◆ Records supplied:
/-- A request refused at the free port: one small step. -/
theorem microRun_refused {s : State} {r : Request} {rest : List Request} {i : Instr} {reason : RefusalReason}
    (hf : s.inFlight = none) (hh : s.host = r :: rest) (hr : r.read = .run i)
    (ha : s.refusal (jobOf Config.engine i) = some reason) :
    microRun 1 s = .next (State.perform { s with host := rest } (jobOf Config.engine i)) := by
  have ha' : State.refusal { s with host := rest } (jobOf Config.engine i) = some reason := ha
  rw [microRun_succ _ (microStep_run hf hh hr), State.takeUp, ha', perform_refused _ _ _ ha']
  rfl

/-- Every step that answers a next state is a run of small steps. -/
theorem microRun_of_step {s t : State} (h : step s = .next t) : ∃ n, microRun n s = .next t := by
  obtain ⟨j, hf, rfl⟩ | ⟨r, rest, i, hf, hh, hr, rfl⟩ | ⟨r, rest, reason, hf, hh, hr, rfl⟩ | ⟨-, -, rfl⟩ := step_next h
  · exact ⟨_, microRun_inFlight j _ s hf rfl⟩
  · cases ha : s.refusal (jobOf Config.engine i) with
    | none => exact ⟨_, microRun_admitted hf hh hr ha⟩
    | some reason => exact ⟨1, microRun_refused hf hh hr ha⟩
  · exact ⟨1, microRun_succ 0 (microStep_refuse hf hh hr)⟩
  · exact ⟨0, rfl⟩

/-! ### The target's bits forgotten -/

/-- The events of a list differ only in the bits sensed, whatever the samples. -/
theorem map_blankBit_events (as : List Act) (xs : List Bool) : (events as xs).map blankBit = (events as []).map blankBit := by
  induction as generalizing xs with
  | nil => rfl
  | cons a as ih =>
    cases a with
    | emit e => simp [events, ih xs]
    | sample => cases xs with
      | nil => rfl
      | cons x xs => simp [events, blankBit, ih xs]

/-- No latch holds a sensed bit (R9). -/
theorem latched_map_blankBit (s : State) (tr : List Event) : latched s (tr.map blankBit) = latched s tr := by
  induction tr generalizing s with
  | nil => rfl
  | cons e tr ih =>
    have he : s.latch (blankBit e) = s.latch e := by cases e <;> rfl
    rw [List.map_cons, latched_cons, latched_cons, he, ih]

/-- The latches a list of actions leaves do not depend on its samples. -/
theorem latched_events (s : State) (as : List Act) (xs : List Bool) : latched s (events as xs) = latched s (events as []) := by
  rw [← latched_map_blankBit, map_blankBit_events, latched_map_blankBit]

/-- What an operation leaves does not depend on the target, once what the target supplied is forgotten (R11, R32). -/
theorem forgetTarget_perform (s : State) (j : Job) (bs : List Bool) (n : Nat) :
    forgetTarget (State.perform { s with targetBits := bs, draws := n } j) = forgetTarget (s.perform j) := by
  have href : State.refusal { s with targetBits := bs, draws := n } j = s.refusal j := rfl
  cases hr : s.refusal j with
  | some r =>
    rw [perform_refused _ _ _ (href.trans hr), perform_refused _ _ _ hr]
    rfl
  | none =>
    rw [perform_admitted _ _ (href.trans hr), perform_admitted _ _ hr, latched_events, latched_events s]
    simp only [forgetTarget, List.map_append, map_blankBit_events j.script (State.samples _ _)]
    cases j.answer <;> rfl

/-! ### A command in flight -/

/-- The events still to come are appended, sampling the target's next bits. -/
theorem acts_trace (s : State) (as : List Act) :
    (s.acts as).trace = s.trace ++ events as (samplesOf s (sampleCount as)) := by
  rw [acts_eq, samples_eq]
  rfl

/-! ### The numbers of the frames -/

/-- The KEY frame's number holds the key's most significant bit first (R62). -/
theorem range_testBit_keyFrameNumber (key n : Nat) :
    (List.range n).map (keyFrameNumber key n).testBit = msbBits key n := by
  induction n with
  | zero => rfl
  | succ n ih =>
    have hhead : ((key.testBit n).toNat + 2 * keyFrameNumber key n).testBit 0 = key.testBit n := by
      cases key.testBit n <;> simp [Nat.testBit_zero]
    have htail (k : Nat) : ((key.testBit n).toNat + 2 * keyFrameNumber key n).testBit (k + 1) =
        (keyFrameNumber key n).testBit k := by
      rw [Nat.testBit_succ]
      congr 1
      have := Bool.toNat_lt (key.testBit n)
      omega
    rw [msbBits_succ, ← ih, List.range_succ_eq_map, List.map_cons, List.map_map, keyFrameNumber, hhead]
    exact congrArg _ (List.map_congr_left fun k _ => htail k)

/-- The SIX frame's number holds four zeros, then the opcode's least significant bit first (R64). -/
theorem range_testBit_sixFrameNumber (opcode : Opcode) :
    (List.range 28).map (sixFrameNumber opcode).testBit = List.replicate 4 false ++ lsbBits opcode.toNat 24 := by
  have hbit (k : Nat) : (sixFrameNumber opcode).testBit k = (decide (4 ≤ k) && opcode.toNat.testBit (k - 4)) :=
    Nat.testBit_two_pow_mul (i := 4)
  have hlow : (List.range 4).map (sixFrameNumber opcode).testBit = List.replicate 4 false := by
    simp [hbit, List.range_succ]
  rw [show 28 = 4 + 24 from rfl, List.range_add, List.map_append, hlow, List.map_map, lsbBits]
  exact congrArg _ (List.map_congr_left fun k _ => by simp [hbit])

/-- The outbound bits of an operation that no session state admits or refuses are those of its list. -/
theorem exec_outBits {i : Instr} (s : State) {bits : List Bool} (hn : (jobOf Config.engine i).needs = none)
    (ht : (jobOf Config.engine i).typed = true)
    (hb : ∀ xs, xs.length = sampleCount (jobOf Config.engine i).script →
      outBits (events (jobOf Config.engine i).script xs) = bits) :
    ∃ t seg, exec i s = .next t ∧ t.trace = s.trace ++ seg ∧ outBits seg = bits := by
  refine ⟨_, _, exec_eq i s, ?_, hb _ (samples_length s _)⟩
  rw [perform_admitted _ _ (refusal_none s _ hn ht)]

end Sys2Proof.Machine

namespace Sys2Proof.Proofs

open Sys2Proof.Machine Sys2Proof.Claims

/-- Settles O48: the invariant survives each shared operation, so every step and every small step keeps it. -/
theorem latchesAlwaysHoldTheirLastEvent : Obligations.LatchesAlwaysHoldTheirLastEvent :=
  ⟨fun p _ _ h hs => (latchesFollow_keptByOps p).step h hs, fun p _ _ h hs => (latchesFollow_keptByOps p).microStep h hs⟩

◆ Task prompt: Exactly as shown, repeat every record.

◆ Solution to the exercise:
/-- A request refused at the free port: one small step. -/
theorem microRun_refused {s : State} {r : Request} {rest : List Request} {i : Instr} {reason : RefusalReason}
    (hf : s.inFlight = none) (hh : s.host = r :: rest) (hr : r.read = .run i)
    (ha : s.refusal (jobOf Config.engine i) = some reason) :
    microRun 1 s = .next (State.perform { s with host := rest } (jobOf Config.engine i)) := by
  have ha' : State.refusal { s with host := rest } (jobOf Config.engine i) = some reason := ha
  rw [microRun_succ _ (microStep_run hf hh hr), State.takeUp, ha', perform_refused _ _ _ ha']
  rfl

/-- Every step that answers a next state is a run of small steps. -/
theorem microRun_of_step {s t : State} (h : step s = .next t) : ∃ n, microRun n s = .next t := by
  obtain ⟨j, hf, rfl⟩ | ⟨r, rest, i, hf, hh, hr, rfl⟩ | ⟨r, rest, reason, hf, hh, hr, rfl⟩ | ⟨-, -, rfl⟩ := step_next h
  · exact ⟨_, microRun_inFlight j _ s hf rfl⟩
  · cases ha : s.refusal (jobOf Config.engine i) with
    | none => exact ⟨_, microRun_admitted hf hh hr ha⟩
    | some reason => exact ⟨1, microRun_refused hf hh hr ha⟩
  · exact ⟨1, microRun_succ 0 (microStep_refuse hf hh hr)⟩
  · exact ⟨0, rfl⟩

/-! ### The target's bits forgotten -/

/-- The events of a list differ only in the bits sensed, whatever the samples. -/
theorem map_blankBit_events (as : List Act) (xs : List Bool) : (events as xs).map blankBit = (events as []).map blankBit := by
  induction as generalizing xs with
  | nil => rfl
  | cons a as ih =>
    cases a with
    | emit e => simp [events, ih xs]
    | sample => cases xs with
      | nil => rfl
      | cons x xs => simp [events, blankBit, ih xs]

/-- No latch holds a sensed bit (R9). -/
theorem latched_map_blankBit (s : State) (tr : List Event) : latched s (tr.map blankBit) = latched s tr := by
  induction tr generalizing s with
  | nil => rfl
  | cons e tr ih =>
    have he : s.latch (blankBit e) = s.latch e := by cases e <;> rfl
    rw [List.map_cons, latched_cons, latched_cons, he, ih]

/-- The latches a list of actions leaves do not depend on its samples. -/
theorem latched_events (s : State) (as : List Act) (xs : List Bool) : latched s (events as xs) = latched s (events as []) := by
  rw [← latched_map_blankBit, map_blankBit_events, latched_map_blankBit]

/-- What an operation leaves does not depend on the target, once what the target supplied is forgotten (R11, R32). -/
theorem forgetTarget_perform (s : State) (j : Job) (bs : List Bool) (n : Nat) :
    forgetTarget (State.perform { s with targetBits := bs, draws := n } j) = forgetTarget (s.perform j) := by
  have href : State.refusal { s with targetBits := bs, draws := n } j = s.refusal j := rfl
  cases hr : s.refusal j with
  | some r =>
    rw [perform_refused _ _ _ (href.trans hr), perform_refused _ _ _ hr]
    rfl
  | none =>
    rw [perform_admitted _ _ (href.trans hr), perform_admitted _ _ hr, latched_events, latched_events s]
    simp only [forgetTarget, List.map_append, map_blankBit_events j.script (State.samples _ _)]
    cases j.answer <;> rfl

/-! ### A command in flight -/

/-- The events still to come are appended, sampling the target's next bits. -/
theorem acts_trace (s : State) (as : List Act) :
    (s.acts as).trace = s.trace ++ events as (samplesOf s (sampleCount as)) := by
  rw [acts_eq, samples_eq]
  rfl

/-! ### The numbers of the frames -/

/-- The KEY frame's number holds the key's most significant bit first (R62). -/
theorem range_testBit_keyFrameNumber (key n : Nat) :
    (List.range n).map (keyFrameNumber key n).testBit = msbBits key n := by
  induction n with
  | zero => rfl
  | succ n ih =>
    have hhead : ((key.testBit n).toNat + 2 * keyFrameNumber key n).testBit 0 = key.testBit n := by
      cases key.testBit n <;> simp [Nat.testBit_zero]
    have htail (k : Nat) : ((key.testBit n).toNat + 2 * keyFrameNumber key n).testBit (k + 1) =
        (keyFrameNumber key n).testBit k := by
      rw [Nat.testBit_succ]
      congr 1
      have := Bool.toNat_lt (key.testBit n)
      omega
    rw [msbBits_succ, ← ih, List.range_succ_eq_map, List.map_cons, List.map_map, keyFrameNumber, hhead]
    exact congrArg _ (List.map_congr_left fun k _ => htail k)

/-- The SIX frame's number holds four zeros, then the opcode's least significant bit first (R64). -/
theorem range_testBit_sixFrameNumber (opcode : Opcode) :
    (List.range 28).map (sixFrameNumber opcode).testBit = List.replicate 4 false ++ lsbBits opcode.toNat 24 := by
  have hbit (k : Nat) : (sixFrameNumber opcode).testBit k = (decide (4 ≤ k) && opcode.toNat.testBit (k - 4)) :=
    Nat.testBit_two_pow_mul (i := 4)
  have hlow : (List.range 4).map (sixFrameNumber opcode).testBit = List.replicate 4 false := by
    simp [hbit, List.range_succ]
  rw [show 28 = 4 + 24 from rfl, List.range_add, List.map_append, hlow, List.map_map, lsbBits]
  exact congrArg _ (List.map_congr_left fun k _ => by simp [hbit])

/-- The outbound bits of an operation that no session state admits or refuses are those of its list. -/
theorem exec_outBits {i : Instr} (s : State) {bits : List Bool} (hn : (jobOf Config.engine i).needs = none)
    (ht : (jobOf Config.engine i).typed = true)
    (hb : ∀ xs, xs.length = sampleCount (jobOf Config.engine i).script →
      outBits (events (jobOf Config.engine i).script xs) = bits) :
    ∃ t seg, exec i s = .next t ∧ t.trace = s.trace ++ seg ∧ outBits seg = bits := by
  refine ⟨_, _, exec_eq i s, ?_, hb _ (samples_length s _)⟩
  rw [perform_admitted _ _ (refusal_none s _ hn ht)]

end Sys2Proof.Machine

namespace Sys2Proof.Proofs

open Sys2Proof.Machine Sys2Proof.Claims

/-- Settles O48: the invariant survives each shared operation, so every step and every small step keeps it. -/
theorem latchesAlwaysHoldTheirLastEvent : Obligations.LatchesAlwaysHoldTheirLastEvent :=
  ⟨fun p _ _ h hs => (latchesFollow_keptByOps p).step h hs, fun p _ _ h hs => (latchesFollow_keptByOps p).microStep h hs⟩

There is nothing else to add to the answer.